Extracted data entries:
theorem EngineResult.params_eq (h : EngineResult s t) : t.params = s.params := by
  cases h with
  | idle => rfl
  | command _ _ hx => exact hx.params_eq
  | illegal => exact raise_params s _ _

theorem EventResult.params_eq {e : HostEvent} (h : EventResult s e t) : t.params = s.params := by
  cases h with
  | write => exact hostWrite_params s _ _ _ _
  | read => exact hostRead_params s _ _ _
  | busWrite => exact busWrite_params s _ _ _
  | busRead => exact busRead_params s _ _
  | wait n he => exact (skipIfErr_params _ n).trans he.params_eq
  | rst => exact afterReset_params s

end Results

/-- Settles O28: by the inversion of the step, each turn leaves the parameters. -/
theorem parametersAreConstant : Obligations.ParametersAreConstant := by
  intro s t h
  obtain ⟨-, he⟩ | ⟨e, rest, -, he⟩ := step_result h
  · exact he.params_eq
  · exact he.params_eq.trans (withPending_params s rest)

end Sys2Proof.Machine
end

section
/-! The invariant of the machine (10_state.md R27, R38): every command, every event and every step keeps it, and the
reset state meets it, whatever the parameters. -/

namespace Sys2Proof.Machine

section Updates

variable {s : State}

/-- What the invariant says does not depend on IN_OFF. -/
theorem State.Inv.setInOff (h : s.Inv) (v : Word) : ({ s with inOff := v } : State).Inv where
  memories := h.memories
  output := h.output
  record := h.record
  model := fun hm => (h.model hm).congr rfl rfl rfl rfl rfl rfl
  draws := h.draws

/-- What the invariant says does not depend on SEQ_LEN. -/
theorem State.Inv.setSeqLen (h : s.Inv) (v : Word) : ({ s with seqLen := v } : State).Inv where
  memories := h.memories
  output := h.output
  record := h.record
  model := fun hm => (h.model hm).congr rfl rfl rfl rfl rfl rfl
  draws := h.draws

/-- CLEAR empties the output and drops the model; the memories stand (R240). -/
theorem State.Inv.clearRegisters (h : s.Inv) :
    ({ s with inOff := 0, inLen := 0, outLen := 0, nsym := 0, seqLen := 0, root := 0, mv := false } : State).Inv where
  memories := h.memories
  output := ⟨Nat.zero_le _, fun _ hk => absurd hk (Nat.not_lt_zero _)⟩
  record := h.record
  model := fun hm => nomatch hm
  draws := h.draws

/-- ENCODE's base lies within the output held so far (R177). -/
theorem encodeBase_le_outLen (s : State) (a : Bool) : s.encodeBase a ≤ s.outLen.toNat := by
  cases a with
  | true => exact le_rfl
  | false => exact Nat.zero_le _

/-- What a failed ENCODE leaves: the output cut at the base (R262). -/
theorem State.Inv.cutOutput (h : s.Inv) {base : Nat} (hb : base ≤ s.outLen.toNat) : (s.storeOutput base []).Inv :=
  h.storeOutput base [] hb (hb.trans h.output.1)

/-- An output at index 0 need only fit OBUF. -/
theorem State.Inv.replaceOutput (h : s.Inv) {y : List Byte} (hy : y.length ≤ s.params.bufBytes) :
    (s.storeOutput 0 y).Inv :=
  h.storeOutput 0 y (Nat.zero_le _) (by omega)

/-- The largest frequency section fits OBUF (R8). -/
theorem sectionBytes_fits (h : s.nsym.toNat ≤ 256) : (sectionBytes s.table).length ≤ s.params.bufBytes := by
  have hfit := s.params.sectionFits
  rw [length_sectionBytes, length_table]
  omega

end Updates

section Results

variable {s t : State}

/-- Every result of a command keeps the invariant: its writes fit their memories, and only BUILD's sets MV. -/
theorem ExecResult.inv {i : Instr} (hi : s.Inv) (h : ExecResult s i t) : t.Inv := by
  cases h with
  | clear => exact hi.clearRegisters.complete
  | countRange | encodeNoModel | encodeRange | decodeNoModel | decodeRange | ftserBad | ftparseRange | ftparseFormat =>
    exact hi.raise _ _
  | countOk => exact (hi.storeTable _ (length_countTable_le _)).complete
  | buildError => exact hi.forgetModel.raise _ _
  | buildOk ht => exact (hi.buildModel ht).complete
  | encodeUnknown a | encodeOverflow a => exact (hi.cutOutput (encodeBase_le_outLen s a)).raise _ _
  | encodeOk a d _ _ _ hfit =>
    exact ((hi.storeOutput _ _ (encodeBase_le_outLen s a) hfit).setSeqLen _).complete
  | decodeMalformed | decodeOverflow => exact (hi.cutOutput (Nat.zero_le _)).raise _ _
  | decodeOk y _ _ hfit => exact (hi.replaceOutput hfit).complete
  | ftserOk hn => exact (hi.replaceOutput (sectionBytes_fits hn)).complete
  | ftparseOk _ hn => exact ((hi.storeTable _ (by rwa [length_parsedTable])).setInOff _).complete

theorem EngineResult.inv (hi : s.Inv) (h : EngineResult s t) : t.Inv := by
  cases h with
  | idle => exact hi
  | command _ _ hx => exact hx.inv hi
  | illegal => exact hi.raise _ _

theorem EventResult.inv {e : HostEvent} (hi : s.Inv) (h : EventResult s e t) : t.Inv := by
  cases h with
  | write => exact hi.hostWrite _ _ _ _
  | read => exact hi.hostRead _ _ _
  | busWrite => exact hi.busWrite _ _ _
  | busRead => exact hi.busRead _ _
  | wait n he => exact (he.inv hi).skipIfErr n
  | rst => exact hi.afterReset

end Results

/-- Settles O27: by the inversion of the step, each turn keeps the invariant. -/
theorem stepKeepsTheInvariant : Obligations.StepKeepsTheInvariant := by
  intro s t hi h
  obtain ⟨-, he⟩ | ⟨e, rest, -, he⟩ := step_result h
  · exact he.inv hi
  · exact he.inv (hi.withPending rest)

theorem resetOf_inv (p : Config.Params) : (State.resetOf p).Inv where
  memories := ⟨unknown_wf _, unknown_wf _, unknown_wf _, unknown_wf _, unknown_wf _, unknown_wf _⟩
  output := ⟨Nat.zero_le _, fun _ hk => absurd hk (Nat.not_lt_zero _)⟩
  record := ⟨fun _ => ⟨rfl, rfl⟩, fun h => absurd h Bool.false_ne_true, fun _ => ⟨rfl, rfl⟩⟩
  model := fun hm => nomatch hm
  draws := by simp [State.DrawsPast, State.resetOf, Memory.unknown]

/-- Settles O26: nothing is known, held or raised in a reset state. -/
theorem resetMeetsTheInvariant : Obligations.ResetMeetsTheInvariant := resetOf_inv

end Sys2Proof.Machine
end

section
/-! Completion (10_state.md R42; 60_exceptions.md R261, R303): every command answers a next state, that state is idle
with the record of its outcome, and a running engine gets there. -/

namespace Sys2Proof.Machine

/-! ### The record of a completion -/

/-- The record a completion leaves (R42, R261): without an error, or with one and its detail word. -/
def Completed (t : State) : Prop := CompletedOk t ∨ ∃ e info, CompletedWith e info t

section Record

variable {s t : State}

theorem complete_completed (s : State) : Completed s.complete := .inl ⟨rfl, rfl, rfl, rfl, rfl⟩

theorem raise_completed (s : State) (e : HceError) (info : Word) : Completed (s.raise e info) :=
  .inr ⟨e, info, raise_completedWith s e info⟩

theorem Completed.idle_done (h : Completed t) : t.phase = .idle ∧ t.done = true := by
  obtain ⟨hp, hd, -⟩ | ⟨e, info, hp, hd, -⟩ := h
  · exact ⟨hp, hd⟩
  · exact ⟨hp, hd⟩

/-- Every result of a command ends in `complete` or in `raise`. -/
theorem ExecResult.completed {i : Instr} (h : ExecResult s i t) : Completed t := by
  cases h with
  | clear | countOk | buildOk | encodeOk | decodeOk | ftserOk | ftparseOk => exact complete_completed _
  | _ => exact raise_completed _ _ _

theorem runCommand_completed (h : runCommand s = .next t) : Completed t := by
  unfold runCommand at h
  cases hd : decodeCmd s.cmdlatch with
  | ok i =>
    rw [hd] at h
    exact (exec_result h).completed
  | error r =>
    rw [hd] at h
    obtain rfl := next_inj h
    exact raise_completed _ _ _

/-- Settles O12: the record of a completion, read off its two forms. -/
theorem everyCompletionLeavesItsRecord : Obligations.EveryCompletionLeavesItsRecord := by
  intro s t h
  have hc := runCommand_completed h
  obtain ⟨hp, hd⟩ := hc.idle_done
  refine ⟨hp, by simp [State.busy, hp], hd, fun he => ?_, fun he => ?_⟩
  · obtain ⟨-, -, -, hcode, hinfo⟩ | ⟨e, info, -, -, herr, -⟩ := hc
    · exact ⟨hcode, hinfo⟩
    · exact absurd he (by simp [herr])
  · obtain ⟨-, -, herr, -⟩ | hw := hc
    · exact absurd he (by simp [herr])
    · exact hw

**ABOUT THIS TASK:** What lines in the data above contain the word "clearRegisters"? Copy them all.

**SOLUTION TO THE PROBLEM:**
theorem State.Inv.clearRegisters (h : s.Inv) :
  | clear => exact hi.clearRegisters.complete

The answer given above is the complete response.